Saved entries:
· · · ·
/-- DERIVE: the device keys, and the ledger key from the first copy that unwraps (R295, R296). `lost` are copies that the
Warp stack no longer holds. -/
def derive (dt : Nat) (lost : List Nat) (s : State) : State :=
  phase .derive [.extract] 0 300 dt (fun t0 =>
    let t := loseLedgerCopies lost t0
    let led := decide (t.glb.lifecycle ≠ lcDecommissioned) && (ledgerUnwraps t).isSome
    let u := { t with keys := { t.keys with deviceIn := true, attestIn := true, rootOk := true, ledgerIn := led } }
    if led || decide (t.glb.lifecycle = lcDecommissioned) then u else alarm 0x21 0 3 0 u) s

/-- What the directory and the KEY entries after its stamp name for each slot: COUNTER, position, the first bytes of
IMAGE_MAC (R315). -/
def slotNames (s : State) : KMap (Option (Nat × Nat × Option (List Byte))) :=
  let dir := bestDir s
  let base := match dir with
    | some d => d.entries.foldl (fun m p => mset none m p.1 (some (p.2.1, p.2.2, none))) []
    | none => []
  let stamp := dir.elim 0 DirRead.stamp
  ((chainEntries s).filter (fun p => decide (eKind p.2 = 5 ∧ stamp < jsnFrame p.1))).foldl (fun m p =>
    let e := p.2
    mset none m (wd e 0 % 1024) (some (pairAt e 5, wd e 1 % 2, some (wordBytes ((e.drop 7).take 3))))) base

/-- One slot's image is read, checked and masked. -/
def restoreSlot (names : KMap (Option (Nat × Nat × Option (List Byte)))) (damaged : List Nat) (n : Nat) (s : State) : State :=
  let (c, p, m) := (mget none names n).getD (0, 0, none)
  match (if damaged.contains n then none else namedSlot s n p c m) with
  | some k =>
    if k.state = ksLive then
      let (mask, t) := drawBytes 0x31 64 s
      { t with keys := { t.keys with slots := mset {} t.keys.slots n (masked k k.share mask) } }
    else { s with keys := { s.keys with slots := mset {} s.keys.slots n k } }
  | none =>
    let k : KeySlot := { state := ksCorrupt, counter := c, pos := p }
    alarm 0x21 0 1 0 (logEvent 6 2 [n] { s with keys := { s.keys with slots := mset {} s.keys.slots n k } })

/-- Step 6 of R293: the helper data in use is written over the older copy. -/
def helperCopy (s : State) : State :=
  let n := s.keys.helperUsed
  let used := helperRead s n
  if !s.keys.copyDue || !s.glb.holdupOk || decide (used.gen < (helperRead s (1 - n)).gen) then s
  else
    let b := some (helperBytes s (1 - n) used.gen used.offset used.stable used.check)
    let k := { s.keys with helperOkA := true, helperOkB := true, copyDue := false }
    { s with keys := if n = 0 then { k with helperB := b } else { k with helperA := b } }

/-- SLOTS: `damaged` are the slots whose named image cannot be read. A directory copy ends a recovery with the reserve
good (R315). -/
def slotsPhase (dt : Nat) (damaged : List Nat) (s : State) : State :=
  phase .slots [.recWrites] 0 30000 dt (fun t =>
    if t.glb.lifecycle = lcDecommissioned then t else
    let names := slotNames t
    let u := (List.range 1024).foldl (fun u n =>
      if (mget none names n).isNone && (mfind t.keys.images (2 * n)).isNone && !damaged.contains n then u
      else restoreSlot names damaged n u) t
    let v := helperCopy u
    if v.glb.holdupOk then compactionOn (writeDirCopy v) else v) s

/-- RELEASE: the key bus opens, the first re-mask pass begins, each realm's context key is drawn (R316, R337). -/
def release (dt : Nat) (s : State) : State :=
  phase .release [.slots] 0 100 dt (fun t =>
    let u := (List.range 32).foldl (fun u r =>
      let (k, v) := drawBytes 0x32 32 u
      { v with keys := { v.keys with ctxKeys := mset [] v.keys.ctxKeys r k } }) t
    { u with keys := { u.keys with busOpen := true, remaskNext := 0, remaskAt := u.now } }) s

/-! ### Firmware and recovery -/

/-- START_FIRMWARE: the slot that authenticates and has the higher ACT_SEQ; `damaged` are slots whose image the firmware
area's MACs refuse (R464; DESIGN CHOICE, log 106). Where none does, the log names both slots, each by the
entry of a corrupt slot (DESIGN CHOICE, log 124). -/
def startFirmware (dt : Nat) (damaged : List Nat) (s : State) : State :=
  phase .firmware [.derive] 0 15000 dt (fun t =>
    let ok := fun n => (fwSlot t n).valid && fwHeadOk (fwSlot t n) && fwPartsOk n (fwSlot t n) && !damaged.contains n
    let pick := if ok 0 && ok 1 then (if (fwSlot t 0).actSeq < (fwSlot t 1).actSeq then some 1 else some 0)
      else if ok 0 then some 0 else if ok 1 then some 1 else none
    match pick with
    | some n => { t with fws := { t.fws with running := some n } }
    | none => alarm 0x21 0 3 0 (logEvent 6 2 [1] (logEvent 6 2 [0] t))) s

/-- A recovery phase; without a ledger key there is nothing to recover (R463). -/
def recPhase (p : Phase) (after : List Phase) (most dt : Nat) (f : State → State) (s : State) : State :=
  phase p after 0 most dt (fun t => if t.keys.ledgerIn then f t else t) s

def recoveryAnchor (dt : Nat) (torn : List Nat) (s : State) : State := recPhase .recAnchor [.derive] 200 dt (recAnchor torn) s
def recoveryChain (dt : Nat) (lost : List Nat) (s : State) : State := recPhase .recChain [.recAnchor] 20000 dt (recChain lost) s
def recoveryTree (dt : Nat) (lost : List Nat) (s : State) : State := recPhase .recTree [.recChain] 8000 dt (recTree lost) s

/-- JN_REPLAY_US stops at 0xFFFF, which R110 states of JN_HOLDUP_US only (DESIGN CHOICE, log 115). -/
def recoveryReplay (dt : Nat) (lost : List Nat) (s : State) : State :=
  recPhase .recReplay [.recTree] 60000 dt (fun t =>
    let u := recReplay lost t
    { u with jn := { u.jn with replayUs := min 0xFFFF (min 60000 dt), tickAt := u.now } }) s
def recoveryOutcomes (dt : Nat) (s : State) : State := recPhase .recOutcomes [.recReplay] 2000 dt recOutcomes s
def recoveryWrites (dt : Nat) (s : State) : State := recPhase .recWrites [.recOutcomes, .ballast] 40000 dt recWrites s

/-! ### Cells and READY -/

/-- START_STEWARD: `failed` are looms whose steward shuttle fails its self-test. Steward firmware starts and packet
fetch opens (R461). (DEDUCED, log 84) -/
def startSteward_ (dt : Nat) (failed : List Nat) (s : State) : State :=
  phase .steward [.firmware, .release, .plan] 0 5000 dt (fun t =>
    let u := (failed.filter (fun l => l < 4)).foldl (fun u l => removeCell 3 (48 * l) 2 u) t
    let v := loadSteward u
    { v with glb := { v.glb with fwVer := ((fwRunning v).map FwSlot.version).getD 0 }
             adm := { v.adm with opened := true } }) s

/-- A cell that exists: 1 a loom, 2 a heddle, 3 a shuttle. -/
def cellExists (p : Nat × Nat) : Bool :=
  (p.1 == 1 && decide (p.2 < 4)) || (p.1 == 2 && decide (p.2 < 24)) || (p.1 == 3 && decide (p.2 < 192))

/-- START_SELF_TEST: the cells that fail, by kind and number, leave service (R286, R460). -/
def startSelfTest (dt : Nat) (failed : List (Nat × Nat)) (s : State) : State :=
  phase .selfTest [.plan] 0 600000 dt (fun t => (failed.filter cellExists).foldl (fun u p => removeCell p.1 p.2 2 u) t) s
· · · ·
-- TASK PROMPT --
Could you work out how many lines of the data above contain the word "CHOICE"? Give only the number.

-- WRITTEN RESPONSE --
3